When your children are young, it makes sense to divide your estate equally among them. However, as your kids get older and reach their 20s and 30s, you may discover that one child is more financially responsible than another. How does this affect your estate plan?

When creating your estate plan and deciding how your property and assets should be divided after you die, consider the following factors:

  • Caregiver — What if one child stuck around to take care of you later in life while your other children moved away? You may want to leave more to him or her since he or she sacrificed part of their life to take care of you.
  • Life situations — One child may be a single lawyer with few expenses while the other may have a large family to support on a modest salary. Should both children receive the same amount?
  • Younger children may need more support — Is there a drastic age disparity between your children?
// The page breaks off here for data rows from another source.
/-- Every command keeps what its meaning keeps. -/
theorem exec_steady (i : Instr) (s : State) : SteadyR s (exec i s) :=
  have h := Steady.refl s
  match i with
  | .sop .. => execSop_steady h ..
  | .sopi .. => execSopi_steady h ..
  | .sli .. => execSli_steady h ..
  | .sld .. => execSld_steady h ..
  | .sst .. => execSst_steady h ..
  | .scmp .. => execScmp_steady h ..
  | .scmpi .. => execScmpi_steady h ..
  | .pset .. => execPset_steady h ..
  | .br .. => execBr_steady h ..
  | .call .. => execCall_steady h ..
  | .jmpr .. => execJmpr_steady h ..
  | .srd .. => execSrd_steady h ..
  | .dset .. => execDset_steady h ..
  | .dget .. => execDget_steady h ..
  | .dld .. => execDld_steady h ..
  | .dst .. => execDst_steady h ..
  | .dadv .. => execDadv_steady h ..
  | .vbin .. => execVbin_steady h ..
  | .vfma .. => execVfma_steady h ..
  | .vun .. => execVun_steady h ..
  | .vred .. => execVred_steady h ..
  | .mmul .. => execMmul_steady h ..
  | .mwld .. => execMwld_steady h ..
  | .mrd .. => execMrd_steady h ..
  | .pmv .. => execPmv_steady h ..
  | .dma .. => execDma_steady h ..
  | .tld .. => execTld_steady h ..
  | .coll .. => execColl_steady h ..
  | .exch .. => execExch_steady h ..
  | .upd .. => execUpd_steady h ..
  | .fend .. => execFend_steady h ..
  | .waitq .. => execWaitq_steady h ..
  | .bankset .. => execBankset_steady h ..
  | .flagset .. => execFlagset_steady h ..
  | .flagrd .. => execFlagrd_steady h ..
  | .ptag .. => execPtag_steady h ..
  | .reservedOpcodeTrap .. => execReservedOpcodeTrap_steady h ..
  | .trapRecordWrite .. => execTrapRecordWrite_steady h ..
  | .icacheLineFill .. => execIcacheLineFill_steady h ..
  | .issueQueueSpace .. => execIssueQueueSpace_steady h ..
  | .scalarAccessDone .. => execScalarAccessDone_steady h ..
  | .descriptorFetchDone .. => execDescriptorFetchDone_steady h ..
  | .queueInstructionDone .. => execQueueInstructionDone_steady h ..
  | .waitqRelease .. => execWaitqRelease_steady h ..
  | .handoverEffect .. => execHandoverEffect_steady h ..
  | .fendRetire .. => execFendRetire_steady h ..
  | .flagrdPayloadFinal .. => execFlagrdPayloadFinal_steady h ..
  | .srdScaleRelease .. => execSrdScaleRelease_steady h ..
  | .matrixFoldBoundary .. => execMatrixFoldBoundary_steady h ..
  | .cirrusProductEnd .. => execCirrusProductEnd_steady h ..
  | .bulkChannelAssign .. => execBulkChannelAssign_steady h ..
  | .dmaSegmentDone .. => execDmaSegmentDone_steady h ..
  | .dmaSegmentFailed .. => execDmaSegmentFailed_steady h ..
  | .streamIn .. => execStreamIn_steady h ..
  | .streamOut .. => execStreamOut_steady h ..
  | .timebaseTick .. => execTimebaseTick_steady h ..
  | .tickInEdge .. => execTickInEdge_steady h ..
  | .markerReceive .. => execMarkerReceive_steady h ..
  | .tickConflictEnd .. => execTickConflictEnd_steady h ..
  | .tickArrival .. => execTickArrival_steady h ..
  | .waveReceive .. => execWaveReceive_steady h ..
  | .tickLoss .. => execTickLoss_steady h ..
  | .frameStart .. => execFrameStart_steady h ..
  | .frameComplete .. => execFrameComplete_steady h ..
  | .frameWatchdog .. => execFrameWatchdog_steady h ..
  | .coreStopRecord .. => execCoreStopRecord_steady h ..
  | .imageEnd .. => execImageEnd_steady h ..
  | .commandFetch .. => execCommandFetch_steady h ..
  | .nop .. => execNop_steady h ..
  | .copyToDevice .. => execCopyToDevice_steady h ..
  | .copyFromDevice .. => execCopyFromDevice_steady h ..
  | .copyChunkDone .. => execCopyChunkDone_steady h ..
  | .loadImage .. => execLoadImage_steady h ..
  | .start .. => execStart_steady h ..
  | .stop .. => execStop_steady h ..
  | .stopCommandComplete .. => execStopCommandComplete_steady h ..
  | .resume .. => execResume_steady h ..
  | .unload .. => execUnload_steady h ..
  | .exportShard .. => execExportShard_steady h ..
  | .importShard .. => execImportShard_steady h ..
  | .sqTailWrite .. => execSqTailWrite_steady h ..
  | .cqHeadWrite .. => execCqHeadWrite_steady h ..
  | .evrHeadWrite .. => execEvrHeadWrite_steady h ..
  | .queueEnable .. => execQueueEnable_steady h ..
  | .queueDisable .. => execQueueDisable_steady h ..
  | .eventRingEnable .. => execEventRingEnable_steady h ..
  | .eventRingDisable .. => execEventRingDisable_steady h ..
  | .winBaseWrite .. => execWinBaseWrite_steady h ..
  | .bar2Read .. => execBar2Read_steady h ..
  | .bar2Write .. => execBar2Write_steady h ..
  | .bar0BadAccess .. => execBar0BadAccess_steady h ..
  | .registerWrite .. => execRegisterWrite_steady h ..
  | .msixUnmask .. => execMsixUnmask_steady h ..
  | .lowHalfRead .. => execLowHalfRead_steady h ..
  | .highHalfRead .. => execHighHalfRead_steady h ..
  | .nfRecordClear .. => execNfRecordClear_steady h ..
  | .flrFunction0 .. => execFlrFunction0_steady h ..
  | .flrFunction1 .. => execFlrFunction1_steady h ..
  | .perstNAssert .. => execPerstNAssert_steady h ..
  | .perstNRelease .. => execPerstNRelease_steady h ..
  | .enytreRead .. => execEnytreRead_steady h ..
  | .enytreWrite .. => execEnytreWrite_steady h ..
  | .enytreLock .. => execEnytreLock_steady h ..
  | .enytreUnlock .. => execEnytreUnlock_steady h ..
  | .enytreDescribe .. => execEnytreDescribe_steady h ..
  | .enytreBadOpcode .. => execEnytreBadOpcode_steady h ..
  | .lockLeaseExpiry .. => execLockLeaseExpiry_steady h ..
  | .mailboxGo .. => execMailboxGo_steady h ..
  | .stateCommandOperational .. => execStateCommandOperational_steady h ..
  | .stateCommandPreop .. => execStateCommandPreop_steady h ..
  | .stateCommandStop .. => execStateCommandStop_steady h ..
  | .reservationWrite .. => execReservationWrite_steady h ..
  | .powerBudgetWrite .. => execPowerBudgetWrite_steady h ..
  | .packageResetWrite .. => execPackageResetWrite_steady h ..
  | .computeResetWrite .. => execComputeResetWrite_steady h ..
  | .computeResetBondWrite .. => execComputeResetBondWrite_steady h ..
  | .zenithWatchdogExpiry .. => execZenithWatchdogExpiry_steady h ..
  | .zenithRestartDone .. => execZenithRestartDone_steady h ..
  | .i3cEntdaa .. => execI3cEntdaa_steady h ..
  | .i3cSetdasa .. => execI3cSetdasa_steady h ..
  | .i3cSetmrl .. => execI3cSetmrl_steady h ..
  | .i3cSetmwl .. => execI3cSetmwl_steady h ..
  | .i3cRstdaa .. => execI3cRstdaa_steady h ..
  | .i3cTargetReset .. => execI3cTargetReset_steady h ..
  | .mctpMessageReceive .. => execMctpMessageReceive_steady h ..
  | .mctpSetEndpointId .. => execMctpSetEndpointId_steady h ..
  | .mctpGetEndpointId .. => execMctpGetEndpointId_steady h ..
  | .mctpGetVersionSupport .. => execMctpGetVersionSupport_steady h ..
  | .mctpGetMessageTypeSupport .. => execMctpGetMessageTypeSupport_steady h ..
  | .pldmBaseDiscovery .. => execPldmBaseDiscovery_steady h ..
  | .pldmSensorRead .. => execPldmSensorRead_steady h ..
  | .pldmSetThreshold .. => execPldmSetThreshold_steady h ..
  | .pldmRequestUpdate .. => execPldmRequestUpdate_steady h ..
  | .pldmTransferEnd .. => execPldmTransferEnd_steady h ..
  | .pldmActivateFirmware .. => execPldmActivateFirmware_steady h ..
  | .spdmGetVersion .. => execSpdmGetVersion_steady h ..
  | .spdmGetCapabilities .. => execSpdmGetCapabilities_steady h ..
  | .spdmNegotiateAlgorithms .. => execSpdmNegotiateAlgorithms_steady h ..
  | .spdmGetDigests .. => execSpdmGetDigests_steady h ..
  | .spdmGetCertificate .. => execSpdmGetCertificate_steady h ..
  | .spdmChallenge .. => execSpdmChallenge_steady h ..
  | .spdmGetMeasurements .. => execSpdmGetMeasurements_steady h ..
  | .spdmKeyExchange .. => execSpdmKeyExchange_steady h ..
  | .spdmFinish .. => execSpdmFinish_steady h ..
  | .spdmHeartbeat .. => execSpdmHeartbeat_steady h ..
  | .spdmKeyUpdate .. => execSpdmKeyUpdate_steady h ..
  | .spdmEndSession .. => execSpdmEndSession_steady h ..
  | .licenceInstall .. => execLicenceInstall_steady h ..
  | .licenceList .. => execLicenceList_steady h ..
  | .licenceRemove .. => execLicenceRemove_steady h ..
  | .sourceAssert .. => execSourceAssert_steady h ..
  | .stormWindowEnd .. => execStormWindowEnd_steady h ..
  | .extInputFilterChange .. => execExtInputFilterChange_steady h ..
  | .extInputGlitch input => execExtInputGlitch_steady h input
  | .quarantineRelease .. => execQuarantineRelease_steady h ..
  | .claimRead .. => execClaimRead_steady h ..
  | .completeWrite .. => execCompleteWrite_steady h ..
  | .claimFastRead .. => execClaimFastRead_steady h ..
  | .completeFastWrite .. => execCompleteFastWrite_steady h ..
  | .srcStatusLevelSample .. => execSrcStatusLevelSample_steady h ..
  | .icModeQueueWrite .. => execIcModeQueueWrite_steady h ..
  | .icModeClaimWrite .. => execIcModeClaimWrite_steady h ..
  | .eqHeadAdvance .. => execEqHeadAdvance_steady h ..
  | .contrailEventSend .. => execContrailEventSend_steady h ..
  | .regionApply .. => execRegionApply_steady h ..
  | .regionApplyDone .. => execRegionApplyDone_steady h ..
  | .scrubStep .. => execScrubStep_steady h ..
  | .ctReadRaw .. => execCtReadRaw_steady h ..
  | .ctWriteRaw .. => execCtWriteRaw_steady h ..
  | .ctEncode .. => execCtEncode_steady h ..
  | .ctReadDecoded .. => execCtReadDecoded_steady h ..
  | .cacheWriteBack .. => execCacheWriteBack_steady h ..
  | .cacheDemote .. => execCacheDemote_steady h ..
  | .keepWinWrite .. => execKeepWinWrite_steady h ..
  | .ringRegWrite .. => execRingRegWrite_steady h ..
  | .portEnable .. => execPortEnable_steady h ..
  | .portDisable .. => execPortDisable_steady h ..
  | .portRetrainWrite .. => execPortRetrainWrite_steady h ..
  | .portTrained .. => execPortTrained_steady h ..
  | .portTrainSlow .. => execPortTrainSlow_steady h ..
  | .probeSend .. => execProbeSend_steady h ..
  | .probeReceive .. => execProbeReceive_steady h ..
  | .probeTimeout .. => execProbeTimeout_steady h ..
  | .measureTimeout .. => execMeasureTimeout_steady h ..
  | .codewordLockLoss .. => execCodewordLockLoss_steady h ..
  | .retrainTimeout .. => execRetrainTimeout_steady h ..
  | .dataFrameSend .. => execDataFrameSend_steady h ..
  | .dataFrameReceive .. => execDataFrameReceive_steady h ..
  | .ctrlFrameReceive .. => execCtrlFrameReceive_steady h ..
  | .ackTimer .. => execAckTimer_steady h ..
  | .dropstitchTriggerOff .. => execDropstitchTriggerOff_steady h ..
  | .dropstitchTriggerNow .. => execDropstitchTriggerNow_steady h ..
  | .dropstitchTriggerTick .. => execDropstitchTriggerTick_steady h ..
  | .dropstitchSingleShot .. => execDropstitchSingleShot_steady h ..
  | .collAccept .. => execCollAccept_steady h ..
  | .collChunkReceive .. => execCollChunkReceive_steady h ..
  | .collComplete .. => execCollComplete_steady h ..
  | .exchAccept .. => execExchAccept_steady h ..
  | .manifestReceive .. => execManifestReceive_steady h ..
  | .grantReceive .. => execGrantReceive_steady h ..
  | .rowReceive .. => execRowReceive_steady h ..
  | .returnReceive .. => execReturnReceive_steady h ..
  | .dispatchFinish .. => execDispatchFinish_steady h ..
  | .exchComplete .. => execExchComplete_steady h ..
  | .updAccept .. => execUpdAccept_steady h ..
  | .gradientHandoff .. => execGradientHandoff_steady h ..
  | .bandReady .. => execBandReady_steady h ..
  | .blockWritten .. => execBlockWritten_steady h ..
  | .refreshEnd .. => execRefreshEnd_steady h ..
  | .fingerprintReceive .. => execFingerprintReceive_steady h ..
  | .gaugeTimeoutExpiry .. => execGaugeTimeoutExpiry_steady h ..
  | .repairDone .. => execRepairDone_steady h ..
  | .controllerStep .. => execControllerStep_steady h ..
  | .packageStep .. => execPackageStep_steady h ..
  | .avsbusCommandDone .. => execAvsbusCommandDone_steady h ..
  | .droopDetect .. => execDroopDetect_steady h ..
  | .vrAlertFall .. => execVrAlertFall_steady h ..
  | .vrAlertHoldEnd .. => execVrAlertHoldEnd_steady h ..
  | .brownoutDip .. => execBrownoutDip_steady h ..
  | .brownoutHoldEnd .. => execBrownoutHoldEnd_steady h ..
  | .railResetLevel group => execRailResetLevel_steady h group
  | .sensorRead .. => execSensorRead_steady h ..
  | .sensorCheck .. => execSensorCheck_steady h ..
  | .thermalThrottleStep .. => execThermalThrottleStep_steady h ..
  | .remoteConversion .. => execRemoteConversion_steady h ..
  | .thermalTrip .. => execThermalTrip_steady h ..
  | .ageingReplan .. => execAgeingReplan_steady h ..
  | .operatingHour .. => execOperatingHour_steady h ..
  | .bondTestGraceExpiry .. => execBondTestGraceExpiry_steady h ..
  | .vddAonRise .. => execVddAonRise_steady h ..
  | .sysResetNLow .. => execSysResetNLow_steady h ..
  | .bootRom .. => execBootRom_steady h ..
  | .firmwareStart .. => execFirmwareStart_steady h ..
  | .railsWaiting .. => execRailsWaiting_steady h ..
  | .stratusBringup .. => execStratusBringup_steady h ..
  | .hbmBringup .. => execHbmBringup_steady h ..
  | .computeBringup .. => execComputeBringup_steady h ..
  | .pendingSlotTimeout .. => execPendingSlotTimeout_steady h ..
  | .computeResetContinue .. => execComputeResetContinue_steady h ..
  | .pllUnlock .. => execPllUnlock_steady h ..
  | .pllRelock .. => execPllRelock_steady h ..
  | .refclkLoss .. => execRefclkLoss_steady h ..
  | .crossingTimeout .. => execCrossingTimeout_steady h ..
  | .crossInfoClear .. => execCrossInfoClear_steady h ..
  | .vrAlertRise .. => execVrAlertRise_steady h ..
  | .railAboveWarningLevel .. => execRailAboveWarningLevel_steady h ..
  | .refclkReturn .. => execRefclkReturn_steady h ..
  | .vddAonLoss .. => execVddAonLoss_steady h ..
  | .exportRecordDone .. => execExportRecordDone_steady h ..
  | .fuseUpdate .. => execFuseUpdate_steady h ..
You may have older children who are independent adults and a younger child who is just broaching adulthood.
  • Trust protection – Ask yourself these questions: Are your children in rocky marriages? Are they in high risk professions? Are your children bad at handling money? Should my children receive their shares outright or would it be better to for them to receive their shares in a trust that will help protect them from themselves/divorce/creditors?

At the end of the day, no matter how you structure your plan, one thing is certain: you must inform your children — you do not want them surprised by your estate plan. In my experience, siblings are so distraught over the outcome of a will, they often seek a will contest when it could have been avoided by a conversation during the testator’s lifetime. The last thing you want as a parent is to have your children fighting over your will after you die.